▶ Task requirements:
In the records, each line holding "pgoodStuck" must be reported.

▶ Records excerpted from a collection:
=== Section Start ===

/-! ### Requests for SMOULDER and EMBER (R399, R400) -/

/-- The judgement of a request for a power state by a path (R399), in the encoding of PWR_STATE.RESULT. -/
def State.judgePower (s : State) (path : Nat) : Nat :=
  if allPipes.any fun p => s.mode p != .stopped then 1
  else if s.owner unitPower ≠ path then 2
  else if s.is Reg.PWR_STATE_BUSY then 3
  else 0

/-- Steps 1 to 3 of R400: channels and sessions end, the Aknum link sends IDLE_ENTER where it can and goes to DOWN, CAN falls silent, the floors
are saved and the edge of FSYNC_IN is copied. (DEDUCED, log 1601.) -/
def State.beginEntry (s : State) (t : Nat) : State :=
  let s := (s.put Reg.PWR_STATE_BUSY 1).put Reg.PWR_STATE_STATE 2
  let s := ((forAll (rangeFrom 0 112) (fun c s => s.beginAbort c) s).closeCodec).akPark
  let s := { s with flash := { s.flash with floors := [0, 1, 2].map fun k => (k, s.get (Reg.OD_FLOOR_FLOOR k)) },
                    emb := { s.emb with target := t, parked := false, seen := 0 } }
  s.put Reg.EMB_FILTER_FSYNC_EDGE (s.get Reg.ORB_CTRL_FSYNC_EDGE)

/-- A request for SMOULDER (1) or EMBER (2) by a path is judged (R399); other values are ignored. (DEDUCED, log 1601.) -/
def State.powerRequest (s : State) (path t : Nat) : State × Nat :=
  if t ≠ 1 ∧ t ≠ 2 then (s, 0)
  else
    let r := s.judgePower path
    let s := s.put Reg.PWR_STATE_RESULT r
    (if r = 0 then s.beginEntry t else s, r)

/-- An accepted write of PWR_STATE. -/
def State.writePwrState (s : State) (o : Origin) (w : Nat) : State := (s.powerRequest (originPath o) (bits w 9 8)).1

/-- SMOULDER_REQUEST: a write of PWR_STATE with REQ 1 (R399). -/
def execSmoulderRequest (o : Origin) (s : State) : Host.Outcome State Fault Refusal :=
  done (s.fresh.written o Reg.a_PWR_STATE 0x100#32 fun _ _ w s => s.writePwrState o w)

/-- EMBER_REQUEST: a write of PWR_STATE with REQ 2 (R399). -/
def execEmberRequest (o : Origin) (s : State) : Host.Outcome State Fault Refusal :=
  done (s.fresh.written o Reg.a_PWR_STATE 0x200#32 fun _ _ w s => s.writePwrState o w)

/-- The items of a package header (Table 17.2): type, offset, length and destination of item `i`. -/
def headerItem (h : List Byte) (i : Nat) : Nat × Nat × Nat × Nat :=
  let f := fun k => leNat ((h.drop (16 + 48 * i + k)).take 4)
  (f 0, f 4, f 8, f 12)

/-- The number of items of a package header. -/
def headerCount (h : List Byte) : Nat := leNat ((h.drop 8).take 4)

/-- The item of a type, if the header lists one: its offset, length, destination and its number. -/
def headerFind (h : List Byte) (t : Nat) : Option (Nat × Nat × Nat × Nat) :=
  ((rangeFrom 0 (min 8 (headerCount h))).find? fun i => (headerItem h i).1 == t).map fun i =>
    ((headerItem h i).2.1, (headerItem h i).2.2.1, (headerItem h i).2.2.2, i)

/-- The bytes of a Kindling image (R422): the header, then items 1 to 4 as they stand in service SRAM. (DEDUCED, log 1701.) -/
def State.imageBytes (s : State) : List Byte :=
  s.kin.header ++ [1, 2, 3, 4].flatMap fun t =>
    match headerFind s.kin.header t with
    | some (_, n, d, _) => s.sramLoad d n
    | none => []

/-- The safety pair keeps a Kindling image in Hearth (R422), in the lowest unallocated handle, and records the handle in EMB_SCRATCH_0; 0
where there is no package in use or no space. -/
def State.keepImage (s : State) : State :=
  let h := ((rangeFrom 0 1024).find? fun h => !(s.handle h).alloc).getD 1024
  if s.kin.header.isEmpty || h == 1024 || !s.hmReady then s.put (Reg.EMB_SCRATCH_DATA 0) 0
  else
    let bs := s.imageBytes
    let (t, code) := s.allocHandle 2 h [bs.length]
    if code ≠ 0 then s.put (Reg.EMB_SCRATCH_DATA 0) 0
    else ((t.planeWrite h 0 0 bs).setBuf h .sealed).put (Reg.EMB_SCRATCH_DATA 0) (2 ^ 31 + h)

/-- The rest of the entry (R400, steps 4 and 5): for SMOULDER the Kindling image and the handle table are kept and Hearth enters
self-refresh; the main domain goes into reset and the enables fall. (DEDUCED, log 1601.) -/
def State.finishEntry (s : State) : State :=
  if s.emb.target = 0 || !s.emb.main then s
  else
    let t := s.emb.target
    let keep := t == 1 && s.hmReady
    let s := if t = 1 then s.keepImage else s
    let s := if keep then s.writeMeta else s
    let s := s.holdMain false ⟨keep, false⟩
    { s with emb := { s.emb with pmicEn := false, retEn := t == 1 } }

/-- Ember starts a wake (R401): the inputs are latched, both enables are driven high, and Kindling starts. -/
def State.startWake (s : State) (m : Nat) : State :=
  let t := s.emb.target
  let s := s.put Reg.EMB_WAKE_SEEN_SEEN m
  let s := (s.put Reg.EMB_STATUS_WOKE_FROM t).put Reg.EMB_STATUS_RETAINED (b2n s.emb.retained)
  ({ s with emb := { s.emb with pmicEn := true, retEn := true, waking := true, seen := 0 } }).startKindling t

/-- POWER_STATE_REACHED (R400 step 6, R402): PGOOD has been low for 1 ms; inputs seen during entry start the wake now. -/
def State.stateReached (s : State) : State :=
  if s.emb.target = 0 || s.emb.waking || (s.emb.parked && !s.emb.pgood) then s
  else
    let s := s.finishEntry
    let s := { s with emb := { s.emb with pgood := false, parked := true } }
    if s.emb.seen = 0 then s else s.startWake s.emb.seen

/-- POWER_STATE_REACHED (R400). -/
def execPowerStateReached (s : State) : Host.Outcome State Fault Refusal := done s.fresh.stateReached

/-- PGOOD does not fall within 50 ms of step 5 (R400): recorded, and Ember stays in the target state. -/
def State.pgoodStuck (s : State) : State :=
  if s.emb.target = 0 || s.emb.parked then s
  else
    let s := s.finishEntry.put Reg.EMB_STATUS_PGOOD_STUCK 1
    { s with emb := { s.emb with parked := true } }

/-- PGOOD_STUCK (R400). -/
def execPgoodStuck (s : State) : Host.Outcome State Fault Refusal := done s.fresh.pgoodStuck

/-! ### Wake and reset (R401–R403, R419, R434) -/

/-- Ember sees wake inputs (R401, R402): selected ones start the wake, or wait for the end of the entry. While RESET_N is low the wake logic
is in reset (R434). -/
def State.wake (s : State) (m : Nat) : State :=
  let m := m % 64 &&& s.get Reg.EMB_WAKE_MASK_MASK
  if m = 0 || s.emb.target == 0 || !s.emb.resetN || !s.emb.supply then s
  else if s.emb.waking then s.orBits Reg.EMB_WAKE_SEEN_SEEN m
  else if !s.emb.parked then { s with emb := { s.emb with seen := s.emb.seen ||| m } }
  else s.startWake m

/-- WAKE (R401). -/
def execWake (m : Nat) (s : State) : Host.Outcome State Fault Refusal := done (s.fresh.wake m)

/-- PGOOD rises (R419); for CAUSE 0 this is the start instant (R418). -/
def State.pgoodRise (s : State) : State :=
  if s.emb.pgood || !s.emb.pmicEn then s
  else
    let s := { s with emb := { s.emb with pgood := true } }
    if s.kin.cause = 0 && s.emb.resetN then { s with kin := { s.kin with startTick := s.emberTimer } } else s

/-- PGOOD_RISE (R419). -/
def execPgoodRise (s : State) : Host.Outcome State Fault Refusal := done s.fresh.pgoodRise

=== Section End ===

▶ Exercise output:
def State.pgoodStuck (s : State) : State :=
def execPgoodStuck (s : State) : Host.Outcome State Fault Refusal := done s.fresh.pgoodStuck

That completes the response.